◆ What is being asked ◆
Collect every line below that contains the word "where".

◆ Stored data entries ◆
........
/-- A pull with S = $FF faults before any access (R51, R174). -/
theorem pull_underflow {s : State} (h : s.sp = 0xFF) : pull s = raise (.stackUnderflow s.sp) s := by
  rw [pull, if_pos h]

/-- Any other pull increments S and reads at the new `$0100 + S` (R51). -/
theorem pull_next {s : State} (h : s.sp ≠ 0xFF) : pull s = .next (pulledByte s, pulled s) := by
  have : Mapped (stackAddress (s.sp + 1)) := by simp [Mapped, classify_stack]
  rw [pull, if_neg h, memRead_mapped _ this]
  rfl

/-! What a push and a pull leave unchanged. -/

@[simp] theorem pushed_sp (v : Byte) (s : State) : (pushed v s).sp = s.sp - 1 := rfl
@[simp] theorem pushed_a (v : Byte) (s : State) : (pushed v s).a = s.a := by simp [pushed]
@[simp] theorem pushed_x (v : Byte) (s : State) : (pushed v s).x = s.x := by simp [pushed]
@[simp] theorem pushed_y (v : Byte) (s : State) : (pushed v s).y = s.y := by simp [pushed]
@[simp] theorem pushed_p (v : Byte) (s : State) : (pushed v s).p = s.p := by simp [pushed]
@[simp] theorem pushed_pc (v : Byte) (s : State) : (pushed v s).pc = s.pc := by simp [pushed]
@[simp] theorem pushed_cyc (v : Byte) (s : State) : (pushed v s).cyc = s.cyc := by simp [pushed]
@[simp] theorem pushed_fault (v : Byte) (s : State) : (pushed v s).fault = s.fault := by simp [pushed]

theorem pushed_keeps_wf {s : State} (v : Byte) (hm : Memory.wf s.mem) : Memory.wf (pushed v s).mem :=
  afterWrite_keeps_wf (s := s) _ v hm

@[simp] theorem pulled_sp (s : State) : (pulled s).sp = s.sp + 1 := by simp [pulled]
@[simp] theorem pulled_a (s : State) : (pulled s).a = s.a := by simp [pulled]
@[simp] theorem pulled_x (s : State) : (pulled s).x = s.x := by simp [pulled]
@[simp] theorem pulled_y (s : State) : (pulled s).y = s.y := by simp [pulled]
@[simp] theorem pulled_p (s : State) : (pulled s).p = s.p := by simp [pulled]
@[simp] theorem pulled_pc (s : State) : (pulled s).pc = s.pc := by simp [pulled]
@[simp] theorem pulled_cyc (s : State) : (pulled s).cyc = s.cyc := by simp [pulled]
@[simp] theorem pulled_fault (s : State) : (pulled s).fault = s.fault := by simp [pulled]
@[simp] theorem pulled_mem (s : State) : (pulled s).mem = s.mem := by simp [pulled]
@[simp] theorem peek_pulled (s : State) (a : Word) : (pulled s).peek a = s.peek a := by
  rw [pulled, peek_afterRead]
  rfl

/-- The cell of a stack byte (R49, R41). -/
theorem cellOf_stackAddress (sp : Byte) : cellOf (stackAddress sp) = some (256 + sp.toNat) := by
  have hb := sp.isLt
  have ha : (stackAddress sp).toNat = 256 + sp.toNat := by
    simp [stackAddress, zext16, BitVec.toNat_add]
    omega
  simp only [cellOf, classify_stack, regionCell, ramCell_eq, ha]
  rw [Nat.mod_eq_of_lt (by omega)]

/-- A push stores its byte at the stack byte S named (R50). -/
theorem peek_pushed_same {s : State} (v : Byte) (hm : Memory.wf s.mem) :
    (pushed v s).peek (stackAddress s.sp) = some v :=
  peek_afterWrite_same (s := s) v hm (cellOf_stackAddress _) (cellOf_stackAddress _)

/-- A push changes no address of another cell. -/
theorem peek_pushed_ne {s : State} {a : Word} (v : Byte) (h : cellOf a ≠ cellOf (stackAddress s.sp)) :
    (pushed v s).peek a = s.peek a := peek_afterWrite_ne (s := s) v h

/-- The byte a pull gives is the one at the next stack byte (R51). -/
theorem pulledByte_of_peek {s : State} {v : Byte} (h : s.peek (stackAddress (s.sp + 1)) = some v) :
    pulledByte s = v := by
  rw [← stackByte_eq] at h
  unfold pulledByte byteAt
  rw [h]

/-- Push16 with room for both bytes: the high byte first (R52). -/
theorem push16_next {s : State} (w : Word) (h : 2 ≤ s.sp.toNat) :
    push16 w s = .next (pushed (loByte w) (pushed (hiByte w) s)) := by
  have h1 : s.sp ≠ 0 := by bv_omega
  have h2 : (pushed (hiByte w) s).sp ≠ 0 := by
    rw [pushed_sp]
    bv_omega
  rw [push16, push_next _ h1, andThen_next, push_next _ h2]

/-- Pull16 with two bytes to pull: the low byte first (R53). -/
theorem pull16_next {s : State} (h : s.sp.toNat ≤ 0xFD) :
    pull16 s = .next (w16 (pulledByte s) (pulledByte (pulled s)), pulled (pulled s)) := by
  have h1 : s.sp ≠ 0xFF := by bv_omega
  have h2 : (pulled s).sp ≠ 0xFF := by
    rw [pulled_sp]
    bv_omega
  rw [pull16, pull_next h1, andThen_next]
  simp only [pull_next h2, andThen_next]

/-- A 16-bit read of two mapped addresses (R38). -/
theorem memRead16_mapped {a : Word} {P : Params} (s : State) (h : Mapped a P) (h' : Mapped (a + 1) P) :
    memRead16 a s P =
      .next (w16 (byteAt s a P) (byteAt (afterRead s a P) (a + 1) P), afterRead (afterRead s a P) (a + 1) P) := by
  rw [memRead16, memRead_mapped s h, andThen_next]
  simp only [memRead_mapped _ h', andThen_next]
........
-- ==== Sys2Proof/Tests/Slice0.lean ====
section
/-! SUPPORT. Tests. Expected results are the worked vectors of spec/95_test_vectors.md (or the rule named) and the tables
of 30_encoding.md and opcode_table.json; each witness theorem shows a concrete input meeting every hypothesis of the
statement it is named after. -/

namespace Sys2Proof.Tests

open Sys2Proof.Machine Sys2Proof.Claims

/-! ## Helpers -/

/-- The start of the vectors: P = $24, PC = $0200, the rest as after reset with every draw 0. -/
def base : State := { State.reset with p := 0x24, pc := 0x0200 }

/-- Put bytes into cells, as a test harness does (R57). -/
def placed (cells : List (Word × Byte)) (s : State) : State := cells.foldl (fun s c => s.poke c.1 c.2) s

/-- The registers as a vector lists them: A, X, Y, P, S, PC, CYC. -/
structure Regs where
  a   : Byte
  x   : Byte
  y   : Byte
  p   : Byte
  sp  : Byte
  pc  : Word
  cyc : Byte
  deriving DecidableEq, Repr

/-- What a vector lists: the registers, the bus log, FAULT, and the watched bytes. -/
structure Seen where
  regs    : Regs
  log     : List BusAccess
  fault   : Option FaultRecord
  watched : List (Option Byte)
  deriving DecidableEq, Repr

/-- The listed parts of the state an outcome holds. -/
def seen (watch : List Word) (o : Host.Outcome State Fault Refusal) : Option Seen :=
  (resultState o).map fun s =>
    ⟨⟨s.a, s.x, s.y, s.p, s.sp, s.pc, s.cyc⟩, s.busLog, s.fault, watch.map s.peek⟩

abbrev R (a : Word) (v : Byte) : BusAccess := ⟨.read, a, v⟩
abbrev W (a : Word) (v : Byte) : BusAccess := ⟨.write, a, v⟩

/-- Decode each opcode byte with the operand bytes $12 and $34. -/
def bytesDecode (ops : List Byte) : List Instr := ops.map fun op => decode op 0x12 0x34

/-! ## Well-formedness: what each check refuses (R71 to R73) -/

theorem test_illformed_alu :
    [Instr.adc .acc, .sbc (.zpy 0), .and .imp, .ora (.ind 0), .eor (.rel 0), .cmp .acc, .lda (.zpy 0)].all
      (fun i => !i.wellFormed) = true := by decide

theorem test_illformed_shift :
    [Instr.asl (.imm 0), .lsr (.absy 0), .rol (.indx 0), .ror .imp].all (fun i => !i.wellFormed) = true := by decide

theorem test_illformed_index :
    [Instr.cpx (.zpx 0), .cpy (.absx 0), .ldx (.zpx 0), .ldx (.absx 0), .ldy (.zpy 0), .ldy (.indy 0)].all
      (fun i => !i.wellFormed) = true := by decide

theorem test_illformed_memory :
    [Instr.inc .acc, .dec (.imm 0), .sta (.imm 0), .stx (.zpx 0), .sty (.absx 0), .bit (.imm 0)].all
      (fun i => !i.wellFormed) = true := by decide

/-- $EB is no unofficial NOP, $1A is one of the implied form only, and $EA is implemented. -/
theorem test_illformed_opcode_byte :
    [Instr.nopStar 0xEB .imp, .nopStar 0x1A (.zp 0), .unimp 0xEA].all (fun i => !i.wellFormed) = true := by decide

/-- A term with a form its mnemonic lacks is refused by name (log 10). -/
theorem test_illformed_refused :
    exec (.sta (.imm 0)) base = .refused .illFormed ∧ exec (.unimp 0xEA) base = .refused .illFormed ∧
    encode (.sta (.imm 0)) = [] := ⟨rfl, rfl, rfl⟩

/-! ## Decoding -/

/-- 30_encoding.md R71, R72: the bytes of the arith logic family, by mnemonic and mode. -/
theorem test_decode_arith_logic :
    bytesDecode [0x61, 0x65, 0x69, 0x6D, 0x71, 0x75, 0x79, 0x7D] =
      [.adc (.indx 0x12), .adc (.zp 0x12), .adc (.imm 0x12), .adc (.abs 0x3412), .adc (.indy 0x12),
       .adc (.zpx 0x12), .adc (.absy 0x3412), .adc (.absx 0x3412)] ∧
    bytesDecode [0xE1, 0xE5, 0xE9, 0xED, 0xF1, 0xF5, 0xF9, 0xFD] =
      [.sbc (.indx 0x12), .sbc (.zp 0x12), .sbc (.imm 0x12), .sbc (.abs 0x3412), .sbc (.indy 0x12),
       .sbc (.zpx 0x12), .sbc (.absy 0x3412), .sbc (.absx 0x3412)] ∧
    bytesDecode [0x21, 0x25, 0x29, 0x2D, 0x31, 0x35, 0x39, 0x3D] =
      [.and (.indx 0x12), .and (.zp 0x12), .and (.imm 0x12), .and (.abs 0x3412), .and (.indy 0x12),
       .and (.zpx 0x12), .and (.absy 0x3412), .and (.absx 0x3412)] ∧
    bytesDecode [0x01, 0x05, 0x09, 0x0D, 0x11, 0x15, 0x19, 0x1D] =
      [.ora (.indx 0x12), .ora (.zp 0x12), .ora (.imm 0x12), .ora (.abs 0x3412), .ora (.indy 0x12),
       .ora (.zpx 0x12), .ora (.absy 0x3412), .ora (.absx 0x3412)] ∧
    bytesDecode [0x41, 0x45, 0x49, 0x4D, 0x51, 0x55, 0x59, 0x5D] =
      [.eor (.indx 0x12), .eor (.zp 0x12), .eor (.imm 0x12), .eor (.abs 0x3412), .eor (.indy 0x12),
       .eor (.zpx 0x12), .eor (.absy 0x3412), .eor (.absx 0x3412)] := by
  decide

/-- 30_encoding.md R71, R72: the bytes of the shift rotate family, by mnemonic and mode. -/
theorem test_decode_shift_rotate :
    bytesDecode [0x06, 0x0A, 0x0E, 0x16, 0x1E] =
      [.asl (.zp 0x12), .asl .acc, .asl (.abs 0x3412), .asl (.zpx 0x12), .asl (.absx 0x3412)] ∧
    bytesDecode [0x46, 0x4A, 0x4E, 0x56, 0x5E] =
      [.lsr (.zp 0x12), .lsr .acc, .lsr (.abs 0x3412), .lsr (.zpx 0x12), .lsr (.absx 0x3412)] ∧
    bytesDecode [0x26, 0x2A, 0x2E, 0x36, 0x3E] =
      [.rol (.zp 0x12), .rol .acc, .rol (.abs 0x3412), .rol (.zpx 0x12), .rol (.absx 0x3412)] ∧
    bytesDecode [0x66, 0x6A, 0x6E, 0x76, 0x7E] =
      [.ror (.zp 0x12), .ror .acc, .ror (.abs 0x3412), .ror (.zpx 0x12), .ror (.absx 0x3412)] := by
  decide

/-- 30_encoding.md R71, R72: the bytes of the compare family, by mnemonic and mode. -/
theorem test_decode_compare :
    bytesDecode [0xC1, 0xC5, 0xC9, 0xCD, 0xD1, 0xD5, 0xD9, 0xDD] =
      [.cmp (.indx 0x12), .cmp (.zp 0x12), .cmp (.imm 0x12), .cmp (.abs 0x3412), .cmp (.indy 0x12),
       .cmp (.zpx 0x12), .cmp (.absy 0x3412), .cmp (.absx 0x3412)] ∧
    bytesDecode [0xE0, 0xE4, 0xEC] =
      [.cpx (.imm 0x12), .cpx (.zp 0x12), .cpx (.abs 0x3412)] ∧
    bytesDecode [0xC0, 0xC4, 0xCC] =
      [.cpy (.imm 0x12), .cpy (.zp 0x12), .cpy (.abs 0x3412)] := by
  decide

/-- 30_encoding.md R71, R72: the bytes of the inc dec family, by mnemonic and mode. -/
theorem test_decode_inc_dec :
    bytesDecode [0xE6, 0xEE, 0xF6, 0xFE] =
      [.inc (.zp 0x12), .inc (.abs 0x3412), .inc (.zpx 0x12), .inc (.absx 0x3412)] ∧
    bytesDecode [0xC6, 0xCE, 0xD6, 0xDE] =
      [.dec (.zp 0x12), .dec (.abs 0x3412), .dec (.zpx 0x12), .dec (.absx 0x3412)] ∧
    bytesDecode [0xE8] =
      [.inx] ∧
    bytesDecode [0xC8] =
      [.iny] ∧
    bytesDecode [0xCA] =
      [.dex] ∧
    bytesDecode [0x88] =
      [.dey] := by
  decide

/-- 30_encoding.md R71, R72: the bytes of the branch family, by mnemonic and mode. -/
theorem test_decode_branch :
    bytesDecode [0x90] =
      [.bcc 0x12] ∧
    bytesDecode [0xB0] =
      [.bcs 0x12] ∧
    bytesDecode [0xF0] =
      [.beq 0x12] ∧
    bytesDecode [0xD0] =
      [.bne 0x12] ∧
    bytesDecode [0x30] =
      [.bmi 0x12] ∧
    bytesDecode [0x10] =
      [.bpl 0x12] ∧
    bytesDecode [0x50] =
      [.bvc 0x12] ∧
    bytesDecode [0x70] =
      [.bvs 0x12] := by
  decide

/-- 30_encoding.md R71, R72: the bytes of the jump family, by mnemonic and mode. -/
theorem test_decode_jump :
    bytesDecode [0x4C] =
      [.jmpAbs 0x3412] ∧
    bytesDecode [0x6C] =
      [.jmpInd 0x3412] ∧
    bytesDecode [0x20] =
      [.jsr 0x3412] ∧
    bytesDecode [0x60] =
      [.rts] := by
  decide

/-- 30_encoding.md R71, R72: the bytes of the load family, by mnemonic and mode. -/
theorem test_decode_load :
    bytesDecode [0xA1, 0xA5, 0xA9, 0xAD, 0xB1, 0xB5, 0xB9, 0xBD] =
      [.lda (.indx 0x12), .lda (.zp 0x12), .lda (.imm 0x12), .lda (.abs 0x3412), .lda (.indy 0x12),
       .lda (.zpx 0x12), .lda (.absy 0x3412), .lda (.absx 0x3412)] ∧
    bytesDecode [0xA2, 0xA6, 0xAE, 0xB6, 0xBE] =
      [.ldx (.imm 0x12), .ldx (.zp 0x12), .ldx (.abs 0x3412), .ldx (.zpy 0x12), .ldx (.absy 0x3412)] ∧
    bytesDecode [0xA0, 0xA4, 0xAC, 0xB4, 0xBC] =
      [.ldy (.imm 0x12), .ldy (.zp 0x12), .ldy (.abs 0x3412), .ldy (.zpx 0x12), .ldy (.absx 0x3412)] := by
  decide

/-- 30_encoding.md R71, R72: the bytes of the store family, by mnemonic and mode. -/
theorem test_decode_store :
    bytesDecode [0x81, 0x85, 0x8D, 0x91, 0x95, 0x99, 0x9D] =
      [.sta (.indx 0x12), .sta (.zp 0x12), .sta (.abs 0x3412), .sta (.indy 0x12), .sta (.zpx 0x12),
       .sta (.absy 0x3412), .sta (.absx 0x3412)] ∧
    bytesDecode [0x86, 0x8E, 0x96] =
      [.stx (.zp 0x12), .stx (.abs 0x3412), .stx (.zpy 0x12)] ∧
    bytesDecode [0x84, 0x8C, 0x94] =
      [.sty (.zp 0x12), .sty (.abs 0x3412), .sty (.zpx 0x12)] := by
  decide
........
◆ Response to this task ◆
structure Regs where
structure Seen where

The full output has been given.